:: What to work on ::
From the data below, copy exactly the lines that lie between the one holding "runsTo (testUnit 8 0x21201000" and the one holding "(fun t => t.readB 2 == [1, 0, 0xFFFFFFFE, 0xFFFFFFFF])", including both, and nothing more.

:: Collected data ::
-- ==== Sys2Proof/Tests/Slice0.lean ====
section
/-! SUPPORT. Tests of the model. Expected words come from the encodings of spec/30_encoding.md, expected results from
the vectors of spec/95_test_vectors.md (the section is named at each group). Then a witness for the hypotheses of
every obligation that has some, at the boundary values of its clauses. -/

namespace Sys2Proof.Tests

open Sys2Proof.Machine

/-! ### WellFormed, encoding (30_encoding.md R71, R72, R75, R76) -/

theorem test_wellFormed_refuses_equal_divmod_destinations :
    (Instr.divmod 2 2 0 1).wellFormed = false ∧ (Instr.divmod 2 3 0 1).wellFormed = true := by decide

theorem test_decode_control_and_query :
    decode 0x00000000 = .ok .nop ∧ decode 0x01000000 = .ok .halt ∧ decode 0x02A01234 = .ok (.li 10 0x1234) ∧
    decode 0x03B0FFFE = .ok (.lih 11 0xFFFE) ∧ decode 0x041F0000 = .ok (.mov 1 15) ∧
    decode 0x05E20000 = .ok (.setu 14 2) ∧ decode 0x10340000 = .ok (.bits 3 4) ∧
    decode 0x11560000 = .ok (.popc 5 6) ∧ decode 0x12780000 = .ok (.bytes 7 8) ∧
    decode 0x139AB000 = .ok (.cmp 9 10 11) := by decide

theorem test_decode_arithmetic :
    decode 0x20123000 = .ok (.add 1 2 3) ∧ decode 0x21456000 = .ok (.sub 4 5 6) ∧
    decode 0x22789000 = .ok (.mul 7 8 9) ∧ decode 0x23ABC000 = .ok (.div 10 11 12) ∧
    decode 0x24DEF000 = .ok (.mod 13 14 15) ∧ decode 0x25123400 = .ok (.divmod 1 2 3 4) ∧
    decode 0x26567000 = .ok (.pow 5 6 7) := by decide

theorem test_decode_bit_operations :
    decode 0x30123000 = .ok (.shl 1 2 3) ∧ decode 0x31456000 = .ok (.shr 4 5 6) ∧
    decode 0x32789000 = .ok (.getbit 7 8 9) ∧ decode 0x33AB0000 = .ok (.setbit 10 11 false) ∧
    decode 0x33AB1000 = .ok (.setbit 10 11 true) ∧ decode 0x34CD0000 = .ok (.flipbit 12 13) ∧
    decode 0x35123000 = .ok (.and 1 2 3) ∧ decode 0x36456000 = .ok (.or 4 5 6) ∧
    decode 0x37789000 = .ok (.xor 7 8 9) := by decide

theorem test_decode_radix_and_bytes :
    decode 0x40123450 = .ok (.fmt 1 2 3 4 5) ∧ decode 0x41678900 = .ok (.parse 6 7 8 9 0) ∧
    decode 0x50123000 = .ok (.wrbe 1 2 3) ∧ decode 0x51456000 = .ok (.wrle 4 5 6) ∧
    decode 0x52789000 = .ok (.rdbe 7 8 9) ∧ decode 0x53ABC000 = .ok (.rdle 10 11 12) := by decide

/-- The illegal words of 95_test_vectors.md section 2.8, by their reason. -/
theorem test_decode_refuses_illegal_words :
    ([0x06000000, 0xFF000000, 0x27201000, 0x54001000].map decode).all (· == .error .unassignedOpcode) ∧
    ([0x00000001, 0x00100000, 0x01000100, 0x02310005, 0x03310005, 0x04211000, 0x20201001, 0x20201100, 0x10100010,
      0x34001000, 0x33003000, 0x3300F000, 0x40300121, 0x41030128].map decode).all (· == .error .nonzeroUnusedBit) ∧
    ([0x25000100, 0x25FF0100].map decode).all (· == .error .equalDivmodDestinations) := by decide

theorem test_encode_inverts_the_spec_words :
    [encode (.add 2 0 1), encode (.li 3 0x1234), encode (.divmod 2 3 0 1), encode (.setbit 4 1 true),
      encode (.fmt 5 2 0 1 2), encode (.cmp 0 1 0), encode (.rdle 1 0 1)] =
    [0x20201000, 0x02301234, 0x25230100, 0x33411000, 0x40520120, 0x13010000, 0x53101000] := by decide

/-- 30_encoding.md R82, R83: lines of assembler text and what they stand for. -/
theorem test_assembler :
    assembleLine "ADD B2, B0, B1".toList = some [.add 2 0 1] ∧
    assembleLine "LI S3, 0x1234 ; load".toList = some [.li 3 0x1234] ∧
    assembleLine "CLR B4".toList = some [.xor 4 4 4] ∧
    assembleLine "LI32 S1, 0xdeadbeef".toList = some [.li 1 0xDEAD, .lih 1 0xBEEF] ∧
    assembleLine "DIVMOD B2, B2, B0, B1".toList = none ∧
    assembleLine ("LI S0, ".toList ++ [Char.ofNat 0x130]) = none ∧
    assembleLine "LI S0, 1_000".toList = none ∧
    asmText (.setbit 4 1 true) = "SETBIT B4, S1, 1".toList := by decide

/-! ### One step each (95_test_vectors.md section 2) -/

/-- A running unit about to execute the command word `c`, with `CC = 5` as in the vectors: `CAP = cap`,
`BM_SIZE = 64`, the listed registers, and the bytes `bs` of BM at address `a`. -/
def testUnit (cap : Nat) (c : Word) (b : List (BReg × Buf)) (r : List (SReg × Scalar)) (a : Nat) (bs : List Byte) :
    State :=
  let s0 : State :=
    { State.reset with
      status := 1, cc := 5, k := 5, prog := [0, 0, 0, 0, 0, c], bm := Memory.writeRun [] a bs,
      params := { cap := cap, bmSize := 64, sep := 0x27 } }
  let s1 := b.foldl (fun s p => s.writeB p.1 p.2) s0
  r.foldl (fun s p => s.writeS p.1 p.2) s1

/-- The step completes, and the state after it meets `p`. -/
def runsTo (s : State) (p : State → Bool) : Bool :=
  match step s with
  | .next t => t.cc == 6 && t.k == 6 && t.status == 1 && p t
  | .fault _ => false
  | .refused _ => false

/-- The step raises the fault with the cause code `code`, and changes nothing but the four status registers. -/
def faultsWith (s : State) (code : Word) (c : Word) : Bool :=
  match step s with
  | .next t => decide (t = { s with status := 3, cause := code, ecc := 5, ecmd := c })
  | .fault _ => false
  | .refused _ => false

/-- The words of `0x123456789abcdef0` (95_test_vectors.md section 1.4). -/
def demo : Buf := [0x9ABCDEF0, 0x12345678]

theorem test_nop : runsTo (testUnit 8 0x00000000 [(1, demo)] [(1, 7)] 0 []) (fun t => t.readB 1 == demo) = true := by
  decide

theorem test_halt :
    (match step (testUnit 8 0x01000000 [(1, demo)] [] 0 []) with
      | .next t => decide (t = { testUnit 8 0x01000000 [(1, demo)] [] 0 [] with status := 2 })
      | .fault _ => false
      | .refused _ => false) = true := by decide

theorem test_li :
    runsTo (testUnit 8 0x0230FFFF [] [(3, 0x1111222233334444)] 0 []) (fun t => t.readS 3 == 0xFFFF) = true := by
  decide

theorem test_lih :
    runsTo (testUnit 8 0x0330ABCD [] [(3, 0x1111222233334444)] 0 []) (fun t => t.readS 3 == 0x222233334444ABCD) =
      true := by decide

theorem test_mov : runsTo (testUnit 8 0x04210000 [(2, [7])] [] 0 []) (fun t => t.readB 2 == []) = true := by
  decide

theorem test_setu :
    runsTo (testUnit 8 0x05000000 [] [(0, 0x100000000)] 0 []) (fun t => t.readB 0 == [0, 1]) = true := by
  decide

theorem test_bits : runsTo (testUnit 8 0x10100000 [(0, demo)] [] 0 []) (fun t => t.readS 1 == 0x3D) = true := by
  decide

theorem test_popc : runsTo (testUnit 8 0x11100000 [(0, demo)] [] 0 []) (fun t => t.readS 1 == 0x20) = true := by
  decide

theorem test_bytes : runsTo (testUnit 8 0x12100000 [(0, [0, 1])] [] 0 []) (fun t => t.readS 1 == 5) = true := by
  decide

theorem test_cmp_length :
    runsTo (testUnit 8 0x13010000 [(0, [0, 1]), (1, [0xFFFFFFFF])] [] 0 [])
      (fun t => t.readS 0 == 0xFFFFFFFFFFFFFFFF) = true := by decide

theorem test_cmp_word :
    runsTo (testUnit 8 0x13001000 [(0, [1, 2]), (1, [2, 1])] [] 0 []) (fun t => t.readS 0 == 1) = true := by
  decide

theorem test_add_carry :
    runsTo (testUnit 8 0x20201000 [(0, [0xFFFFFFFF, 0xFFFFFFFF]), (1, [1])] [] 0 [])
      (fun t => t.readB 2 == [0, 0, 1]) = true := by decide

theorem test_add_overflow :
    faultsWith (testUnit 2 0x20201000 [(0, [0xFFFFFFFF, 0xFFFFFFFF]), (1, [1])] [] 0 []) 6 0x20201000 = true := by
  decide

theorem test_sub_borrow :
    runsTo (testUnit 8 0x21201000 [(0, [0, 0, 1]), (1, [1])] [] 0 [])
      (fun t => t.readB 2 == [0xFFFFFFFF, 0xFFFFFFFF]) = true := by decide

theorem test_sub_underflow :
    faultsWith (testUnit 8 0x21201000 [(0, [0xFFFFFFFF]), (1, [0, 1])] [] 0 []) 4 0x21201000 = true := by
  decide

theorem test_mul :
    runsTo (testUnit 4 0x22201000 [(0, [0xFFFFFFFF, 0xFFFFFFFF]), (1, [0xFFFFFFFF, 0xFFFFFFFF])] [] 0 [])
      (fun t => t.readB 2 == [1, 0, 0xFFFFFFFE, 0xFFFFFFFF]) = true := by decide

theorem test_mul_overflow :
    faultsWith (testUnit 2 0x22201000 [(0, [0, 1]), (1, [0, 1])] [] 0 []) 6 0x22201000 = true := by decide

theorem test_div :
    runsTo (testUnit 8 0x23201000 [(0, [0, 0, 1]), (1, [0xFFFFFFFF])] [] 0 []) (fun t => t.readB 2 == [1, 1]) =
      true := by decide

theorem test_div_zero : faultsWith (testUnit 8 0x23201000 [(0, [5])] [] 0 []) 2 0x23201000 = true := by decide

theorem test_mod :
    runsTo (testUnit 8 0x24201000 [(0, [0, 0, 1]), (1, [0xFFFFFFFF])] [] 0 []) (fun t => t.readB 2 == [1]) = true := by
  decide

theorem test_mod_zero : faultsWith (testUnit 8 0x24201000 [(2, [9])] [] 0 []) 2 0x24201000 = true := by decide

/-- The 45-digit division of 95_test_vectors.md section 1.2. -/
theorem test_divmod :
    runsTo
      (testUnit 8 0x25230100
        [(0, [0x84045F15, 0x83F150B6, 0xFEFABB26, 0xE53D139A, 0x00058936]), (1, [0x3ADE68B1])] [] 0 [])
      (fun t => t.readB 2 == [0xCFE811E9, 0x61ACBB02, 0xCC3250CC, 0x001812F9] && t.readB 3 == [0x2B3B54FC]) =
        true := by decide

theorem test_divmod_over_its_sources :
    runsTo (testUnit 8 0x25010100 [(0, [100]), (1, [7])] [] 0 [])
      (fun t => t.readB 0 == [14] && t.readB 1 == [2]) = true := by decide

:: The answer ::
    runsTo (testUnit 8 0x21201000 [(0, [0, 0, 1]), (1, [1])] [] 0 [])
      (fun t => t.readB 2 == [0xFFFFFFFF, 0xFFFFFFFF]) = true := by decide

theorem test_sub_underflow :
    faultsWith (testUnit 8 0x21201000 [(0, [0xFFFFFFFF]), (1, [0, 1])] [] 0 []) 4 0x21201000 = true := by
  decide

theorem test_mul :
    runsTo (testUnit 4 0x22201000 [(0, [0xFFFFFFFF, 0xFFFFFFFF]), (1, [0xFFFFFFFF, 0xFFFFFFFF])] [] 0 [])
      (fun t => t.readB 2 == [1, 0, 0xFFFFFFFE, 0xFFFFFFFF]) = true := by decide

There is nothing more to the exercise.